- [WORK TASK]
Return the entries in their entirety, precisely as given.

[[ RECORDED INFORMATION open ]]

-- ==== Sys2Proof/Laws/PerInstr.lean ====
section
/-! SUPPORT. Laws of the instructions as syntax, one lemma per constructor. The family EncodeLength: the
encoding of an instruction has the number of bytes R96 gives its form. -/

namespace Sys2Proof.Laws.EncodeLength

/-- The encoding has the length R96 gives, under every selector assignment. -/
def Statement (i : Instr) : Prop := ∀ x : XSel, (encode x i).length = i.length

theorem statement_of (i : Instr) : Statement i := fun x => by
  rw [encode, List.length_cons, length_operandBytes]

theorem lit (d : List Byte) : Statement (.lit d) := statement_of _
theorem fill (n : Nat) (v : Byte) : Statement (.fill n v) := statement_of _
theorem pair (n : Nat) (p0 p1 : Byte) : Statement (.pair n p0 p1) := statement_of _
theorem ramp (n : Nat) (v : Byte) : Statement (.ramp n v) := statement_of _
theorem acpy (n : Nat) (o : Half) : Statement (.acpy n o) := statement_of _
theorem ainv (n : Nat) (o : Half) : Statement (.ainv n o) := statement_of _
theorem rcpy (n : Nat) (b : Byte) : Statement (.rcpy n b) := statement_of _
theorem xlit (d : List Byte) : Statement (.xlit d) := statement_of _
theorem xfill (n : Nat) (v : Byte) : Statement (.xfill n v) := statement_of _
theorem xpair (n : Nat) (p0 p1 : Byte) : Statement (.xpair n p0 p1) := statement_of _
theorem xrcpy (n : Nat) (b : Byte) : Statement (.xrcpy n b) := statement_of _
theorem xrsv (ctl : Byte) : Statement (.xrsv ctl) := statement_of _
theorem endStream : Statement .endStream := statement_of _

end Sys2Proof.Laws.EncodeLength
end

[[ RECORDED INFORMATION closed ]]

- [ANSWER TO THIS PROBLEM]
-- ==== Sys2Proof/Laws/PerInstr.lean ====
section
/-! SUPPORT. Laws of the instructions as syntax, one lemma per constructor. The family EncodeLength: the
encoding of an instruction has the number of bytes R96 gives its form. -/

namespace Sys2Proof.Laws.EncodeLength

/-- The encoding has the length R96 gives, under every selector assignment. -/
def Statement (i : Instr) : Prop := ∀ x : XSel, (encode x i).length = i.length

theorem statement_of (i : Instr) : Statement i := fun x => by
  rw [encode, List.length_cons, length_operandBytes]

theorem lit (d : List Byte) : Statement (.lit d) := statement_of _
theorem fill (n : Nat) (v : Byte) : Statement (.fill n v) := statement_of _
theorem pair (n : Nat) (p0 p1 : Byte) : Statement (.pair n p0 p1) := statement_of _
theorem ramp (n : Nat) (v : Byte) : Statement (.ramp n v) := statement_of _
theorem acpy (n : Nat) (o : Half) : Statement (.acpy n o) := statement_of _
theorem ainv (n : Nat) (o : Half) : Statement (.ainv n o) := statement_of _
theorem rcpy (n : Nat) (b : Byte) : Statement (.rcpy n b) := statement_of _
theorem xlit (d : List Byte) : Statement (.xlit d) := statement_of _
theorem xfill (n : Nat) (v : Byte) : Statement (.xfill n v) := statement_of _
theorem xpair (n : Nat) (p0 p1 : Byte) : Statement (.xpair n p0 p1) := statement_of _
theorem xrcpy (n : Nat) (b : Byte) : Statement (.xrcpy n b) := statement_of _
theorem xrsv (ctl : Byte) : Statement (.xrsv ctl) := statement_of _
theorem endStream : Statement .endStream := statement_of _

end Sys2Proof.Laws.EncodeLength
end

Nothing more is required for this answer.